## Friday, October 12, 2012

### Battle of Compression

Everyone else was doing it, so I might as well give it a try also. Here's my use case: I want to compress the C++ source code and anything else needed to rebuild my firmware (mostly Makefiles) into one tight little package, then append that package to the firmware itself. Naturally smaller is better. Especially I would like the Bootloader++ (I'll explain it when I'm ready to publish, but its a bootloader for a Logomatic-type circuit which handles fat32 and sdhc) code and source pack to fit within the 64kiB it has allocated for itself.

So, the test case. I already have a rule in my makefile to pack the code:
$(TARGET).tar.$(TAR_EXT): $(ALLTAR)$(CC) --version --verbose > /tmp/gccversion.txt 2>&1
tar $(TAR_FORMAT)cvf$(TARGET).tar.$(TAR_EXT) -C ..$(addprefix $(TARGETBASE)/,$(ALLTAR)) /tmp/gccversion.txt

$(TARGET).tar.$(TAR_EXT).o: $(TARGET).tar.$(TAR_EXT)
$(OBJCOPY) -I binary -O elf32-littlearm$(TARGET).tar.$(TAR_EXT)$(TARGET).tar.\$(TAR_EXT).o --rename-section .data=.xz -B arm

I'm quite proud of the latter, as it packs the archive into a normal object file, which my linker script makes sure gets packed into the final firmware image, with symbols bracketing it so I can dump just the source code bundle.

Anyway, we will look at our challengers:
• No compression, just a tar file. This one is actually a bit bigger than the total of the file sizes
• gzip, the old standard, both with no special flags and with the -9 option
• compress, the really old standard .Z file using the (expired) patented LZW algorithm
• bzip2, the second generation compresion algorithm notable for both better compression and longer compression time than gzip, used both with no special flags and with the -9 option
• Lempel-Ziv-Markov algorithm, implemented as the Ubuntu command lzip and xz. third generation compression algorithm, once again better compression, once again longer time
• lzop, a compressor optimized for speed and memory consumption rather than size
• PKZIP, implemented via the zip command available in Ubuntu.

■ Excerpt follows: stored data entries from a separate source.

/-- A tenant slot (R272). -/
structure Tenant where
  /-- state of the tenant | 5 states | 13_tenants_and_virtual_flash.md R272 | absent (R220) -/
  life : TenantLife
  /-- frozen for a parcel | 1 bit | 20_updates_handover_parcels.md R430 | false (R430) -/
  frozen : Bool
  /-- reason of the last check | 1 byte | 09_boot_and_verification.md R203 | 0 DESIGN CHOICE (log 3) -/
  reason : Byte
  /-- a tenant restart is in progress | 1 bit | 20_updates_handover_parcels.md R419 | false (R419) -/
  restarting : Bool
  /-- a tenant restart or revert is asked for and waits: 1 restart, 2 a revert waiting for its ledger update | 2 bits | 20_updates_handover_parcels.md R419, R423 | 0 (R419) -/
  waiting : Nat
  /-- first Den offset of the share | 0–80 units | 10_manifest.md R221 | 0 DESIGN CHOICE (log 3) -/
  denBase : Nat
  /-- opcode set of the lane and front end: group bits | 7 bits | 10_manifest.md R221 | 0 DESIGN CHOICE (log 3) -/
  groups : Nat
  /-- staging in progress | record or none | 11_first_second.md R232 | none (R232) -/
  staging : Option Staging
  /-- generation the Den share holds | 16 bits | 13_tenants_and_virtual_flash.md R290 | 0 DESIGN CHOICE (log 3) -/
  generation : Nat
  /-- published Den validity bits of the share | 1 bit per leaf | 14_continuous_verification.md R296 | empty (R296) -/
  denValid : List Bool
  /-- Den validity bits being staged | 1 bit per leaf | 14_continuous_verification.md R296 | empty (R296) -/
  denStaged : List Bool
  /-- cache share | ⌊64/t⌋ or one more leaves of 1,024 bytes | 14_continuous_verification.md R301 | empty (R301) -/
  cache : List CacheLeaf
  /-- size of the cache share | count | 14_continuous_verification.md R301 | 0 DESIGN CHOICE (log 3) -/
  cacheSize : Nat
  /-- replacement pointer | index | 14_continuous_verification.md R303 | 0 DESIGN CHOICE (log 3) -/
  cachePtr : Nat
  /-- spare leaf | index | 14_continuous_verification.md R302 | 0 DESIGN CHOICE (log 3) -/
  spare : Nat
  /-- leaves inserted and not yet published | list | 14_continuous_verification.md R303 | empty (R303) -/
  inserts : List CacheLeaf
  /-- leaves whose publication ends a MISS | list | 14_continuous_verification.md R304 | empty (R303) -/
  awaited : List (LeafKind × Nat)
  /-- leaves to invalidate at the next validity publication | list | 14_continuous_verification.md R313 | empty (R313) -/
  drops : List (LeafKind × Nat)
  /-- descriptors of data leaves | list | 14_continuous_verification.md R305 | empty (R305) -/
  descriptors : List Descriptor
  /-- index digest table | up to 5 × 16 bytes | 14_continuous_verification.md R305 | empty (R305) -/
  indexDigests : List Bytes
  /-- pending fetch chains, oldest first | list | 14_continuous_verification.md R307 | empty (R307) -/
  chains : List Chain
  /-- events reported to the lane and not yet polled | list | 13_tenants_and_virtual_flash.md R281 | empty (R34) -/
  events : List LaneEvent
  /-- program or erase waiting for acceptance or completion | record or none | 15_writes_and_late_faults.md R314 | none (R314) -/
  write : Option PendingWrite
  /-- WRITE frames of a link tenant that wait for the write before them | list | 16_contention_and_refusal.md R337 | empty (R337) -/
  writes : List PendingWrite
  /-- accepted write whose WIP still stands | record or none | 15_writes_and_late_faults.md R320 | none (R320) -/
  accepted : Option PendingWrite
  /-- WIP and WEL clear at the next lane poll | 1 bit | 15_writes_and_late_faults.md R320 | false (R320) -/
  wipDone : Bool
  /-- bounce buffer | 4 KB with mask | 15_writes_and_late_faults.md R315 | empty (R315) -/
  bounce : Bounce
  /-- closed erase waiting for its commit: first virtual sector and count | record or none | 15_writes_and_late_faults.md R317 | none (R317) -/
  eraseWait : Option (Nat × Nat)
  /-- virtual sectors in flight, whose reads miss | list | 15_writes_and_late_faults.md R316 | empty (R316) -/
  inFlight : List Nat
  /-- sectors in flight of which a read missed, for which MISS stands | list | 15_writes_and_late_faults.md R316 | empty DESIGN CHOICE (log 3) -/
  flightMiss : List Nat
  /-- outcomes that the next lane poll reports, oldest first | list | 15_writes_and_late_faults.md R322 | empty (R322) -/
  outcomes : List TOutcome
  /-- sectors whose commit or failure awaits its publication | list | 15_writes_and_late_faults.md R316 | empty (R316) -/
  landed : List Nat
  /-- header that Warden writes into the tenant's intake by a commit of its own | 64 bytes or none | 20_updates_handover_parcels.md R413 | none (R413) -/
  headerWait : Option Bytes
  /-- an install through the tenant's intake was cut off by a power failure; its header is refused after release | 1 bit | 20_updates_handover_parcels.md R417 | false (R417) -/
  headerStale : Bool
  /-- MISS live bit | 1 bit | 13_tenants_and_virtual_flash.md R280 | 0 DESIGN CHOICE (log 3) -/
  miss : Bool
  /-- DEFER live bit | 1 bit | 13_tenants_and_virtual_flash.md R280 | 0 DESIGN CHOICE (log 3) -/
  defer : Bool
  /-- REFUSE sticky bit | 1 bit | 13_tenants_and_virtual_flash.md R280 | 0 DESIGN CHOICE (log 3) -/
  refuse : Bool
  /-- LATE sticky bit | 1 bit | 13_tenants_and_virtual_flash.md R280 | 0 DESIGN CHOICE (log 3) -/
  late : Bool
  /-- TAMPERED sticky bit | 1 bit | 13_tenants_and_virtual_flash.md R280 | 0 DESIGN CHOICE (log 3) -/
  tampered : Bool
  /-- LOST sticky bit | 1 bit | 13_tenants_and_virtual_flash.md R280 | 0 DESIGN CHOICE (log 3) -/
  lost : Bool
  /-- CONFIRMED sticky bit | 1 bit | 13_tenants_and_virtual_flash.md R280 | 0 DESIGN CHOICE (log 3) -/
  confirmed : Bool
  /-- last refusal reason | 1 byte | 13_tenants_and_virtual_flash.md R286 | 0x00 (R286) -/
  lastReason : Byte
  /-- last refused opcode or frame kind | 1 byte | 13_tenants_and_virtual_flash.md R286 | 0x00 (R286) -/
  lastOpcode : Byte
  /-- last refused virtual address | 32 bits | 13_tenants_and_virtual_flash.md R286 | 0xFFFFFFFF DESIGN CHOICE, its cleared value (log 3) -/
  lastAddr : BitVec 32
  /-- refusal count | 16 bits, stops | 13_tenants_and_virtual_flash.md R286 | 0 (R286) -/
  refusals : Nat
  /-- deferral count | 16 bits, stops | 13_tenants_and_virtual_flash.md R286 | 0 (R286) -/
  deferrals : Nat
  /-- first LATE virtual address | 32 bits | 13_tenants_and_virtual_flash.md R286 | 0xFFFFFFFF DESIGN CHOICE, its cleared value (log 3) -/
  firstLate : BitVec 32
  /-- LATE count | 16 bits, stops | 13_tenants_and_virtual_flash.md R286 | 0 (R286) -/
  lateCount : Nat
  /-- LOST count | 16 bits, stops | 13_tenants_and_virtual_flash.md R286 | 0 (R286) -/
  lostCount : Nat
  /-- LOST count found in the posted mark, written at release | 16 bits or none | 15_writes_and_late_faults.md R325 | none (R325) -/
  lostFound : Option Nat
  /-- first TAMPERED virtual address | 32 bits | 13_tenants_and_virtual_flash.md R286 | 0xFFFFFFFF DESIGN CHOICE, its cleared value (log 3) -/
  firstTampered : BitVec 32
  /-- TAMPERED count | 16 bits, stops | 13_tenants_and_virtual_flash.md R286 | 0 (R286) -/
  tamperedCount : Nat
  /-- pre-release chip-select count | 16 bits | 13_tenants_and_virtual_flash.md R286 | 0 (R286) -/
  preRelease : Nat
  /-- published flag byte | 1 byte | 13_tenants_and_virtual_flash.md R282 | 0x00 DESIGN CHOICE (log 3) -/
  pubFlag : Byte
  /-- published fault page content 0x000–0x03F | 64 bytes | 13_tenants_and_virtual_flash.md R282, R286 | empty DESIGN CHOICE (log 3) -/
  pubFault : Bytes
  /-- statement page | porch page | 13_tenants_and_virtual_flash.md R287 | all 0x00 (R285) -/
  statementPage : Porch
  /-- note page | porch page | 13_tenants_and_virtual_flash.md R288 | all 0x00 (R285) -/
  notePage : Porch
  /-- nonce page | porch page | 13_tenants_and_virtual_flash.md R289 | all 0x00 (R285) -/
  noncePage : Porch
  /-- confirm page | porch page | 13_tenants_and_virtual_flash.md R290 | all 0x00 (R285) -/
  confirmPage : Porch
  /-- notes appended in this lap: lap and count | pair | 22_audit_and_statements.md R470 | 0, 0 DESIGN CHOICE (log 3) -/
  notesInLap : Nat × Nat
  /-- RTC count at which the confirm window ends | count or none | 20_updates_handover_parcels.md R422 | none (R422) -/
  windowEnds : Option Nat
  /-- next write serial | 40 bits | 12_physical_flash.md R260 | 0 DESIGN CHOICE (log 3) -/
  serial : Nat
  /-- the serial ceiling of this start is committed | 1 bit | 12_physical_flash.md R260 | false (R260) -/
  ceilingSet : Bool
  /-- the tag-root record is lost or does not match the index leaves | 1 bit | 14_continuous_verification.md R309 | false DESIGN CHOICE (log 3) -/
  rootLost : Bool
  /-- a NOTICE to a link tenant is unanswered: repeats sent and boundary count of the last | pair or none | 17_rarvo_link.md R362 | none (R362) -/
  notice : Option (Nat × Nat)
  /-- frame requests of a link tenant, pending and answered, one for each request identifier | list | 16_contention_and_refusal.md R337 | empty (R337) -/
  linkReq : List LinkRequest
  /-- the ALERT# pin of the tenant is low | 1 bit | 13_tenants_and_virtual_flash.md R283 | false (R283) -/
  alert : Bool
deriving DecidableEq, Repr
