-- ==== Sys2Proof/Machine/CommitOps.lean ====
section
/-!
DEFINITION. Writes of tenants: posted marks (R324), acceptance (R314), the bounce buffer (R315, R316), copy-on-write commits
step by step (R260, R262, R264, R317, R318), their failures (R269, R321, R322, R517).
-/
namespace Sys2Proof.Machine

/-! ### Posted marks (R324) -/

/-- The vault offset of a tenant's posted mark. -/
def markAt (t : TSlot) : Nat := 0x14E00 + 32 * t.val

/-- Whether a posted mark reads open. -/
def State.markOpen (s : State) (t : TSlot) : Bool :=
  !s.vaultBadIn (markAt t) 4 && decide (s.vaultBytes (markAt t) 1 = [0x01])

/-- Whether the mark is closed and no write of it waits (R419, R430). -/
def State.markClosed (s : State) (t : TSlot) : Bool :=
  !s.markOpen t && !s.update.vaultWrite.any (fun j => j.words.any (fun w => decide (markAt t ≤ w.1) && decide (w.1 < markAt t + 32)))

/-- A vault write operation started (R170). -/
def State.queueVault (s : State) (words : List (Nat × Bytes)) (wip : Option TSlot) : State :=
  { s with update := { s.update with vaultWrite := s.update.vaultWrite ++ [VaultJob.mk words wip] } }

/-- The write that closes a mark (R324). -/
def State.clearMark (s : State) (t : TSlot) : State := s.queueVault [(markAt t, zeros 4)] none

/-- The words that a merge writes: all of an opening mark, or the two that change (R324). -/
def markWords (t : TSlot) (b : Bounce) (vsector seq : Nat) (opens : Bool) : List (Nat × Bytes) :=
  let tail := [(markAt t + 0x0C, be 4 b.firstAddr), (markAt t + 0x10, be 2 b.merged ++ zeros 2)]
  if opens then [(markAt t + 0x04, be 2 vsector ++ zeros 2), (markAt t + 0x08, be 4 seq)] ++ tail ++ [(markAt t, [0x01, 0, 0, 0])]
  else tail

/-! ### Acceptance (R314) -/

/-- What the poll decides of a waiting program or erase. -/
inductive Decision where
  | accept
  | wait
  | refuse (reason : Byte)
deriving DecidableEq, Repr

/-- The free pool is 0, the erase queue counted in (R270); the sectors of a chip that failed are not in it (R269). -/
def State.poolEmpty (s : State) : Bool :=
  let lives := fun (r : Nat) => !s.flash.dead[refChip r]
  s.flash.poolReady && !s.flash.free.any lives &&
    (match s.running.manifest with
     | some m => !s.flash.eraseQueue.any (fun r => lives r && (s.poolRefs m).contains r)
     | none => true)

/-- Warden holds the header of the tenant's intake as taken (R413). -/
def State.headerTaken (s : State) (t : TSlot) : Bool :=
  match s.update.install with
  | some i => i.intake == some t
  | none => false

/-- Whether a write covers a virtual sector. -/
def WriteOp.covers (op : WriteOp) (v : Nat) : Bool := decide (op.sectors.1 ≤ v) && decide (v < op.sectors.1 + op.sectors.2)

/-- Whether the bounce buffer or a commit of the tenant makes a write wait (R314). -/
def State.writeBlocked (s : State) (t : TSlot) (d : TenantDecl) (op : WriteOp) : Bool :=
  let x := s.tenant t
  x.eraseWait.isSome || (match s.commit with
    | some c => c.tenant == t && (match c.kind with | .erase _ _ => true | _ => false)
    | none => false) ||
    (match x.bounce.state with
     | .empty => false
     | .opened => !op.covers (x.bounce.sector + d.denShare)
     | _ => true)

/-- The table of R314, rows in order; the header sector is refused while an object of it is taken (R413). -/
def State.decideWrite (s : State) (t : TSlot) (d : TenantDecl) (op : WriteOp) : Decision :=
  let x := s.tenant t
  if x.life = .degraded then .refuse Code.policy
  else if !d.writable op then .refuse (if d.foreign op then Code.spoof else Code.policy)
  else if d.writeMode = .readOnly then .refuse Code.policy
  else if x.frozen then .refuse Code.frozen
  else if s.power.commitLow then .refuse Code.lowbat
  else if op.isProgram && s.poolEmpty then .refuse Code.full
  else if s.headerTaken t && op.covers d.denShare then .refuse Code.notReady
  else if s.writeBlocked t d op then .wait
  else .accept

This might not be a fair test, as it is not compressing the TAR file, but is in fact using its own method to compress each file individually. So, it has an index, plus each file is compressed anew, meaning there is no advantage from the previous file's compression.
• 7z, implemented via the 7z command available in Ubuntu. Same notes as with PKZIP.
• zpaq, a compressor which at each step tries several methods and picks the best. This one takes a monumental amount of time and memory, but seems to be worth it if minimum file size is the goal.

So, we notice a couple of things. One, sometimes -9 doesn't improve things measurably, and sometimes makes things worse. Next, zpaq rocks out loud as far as compressing C++ source code. It's still larger than the firmware binary image, which is 12423 bytes. It might take more time and more memory than any other compressor, but all that time and memory is in a beefy desktop machine, and not in the Loginator.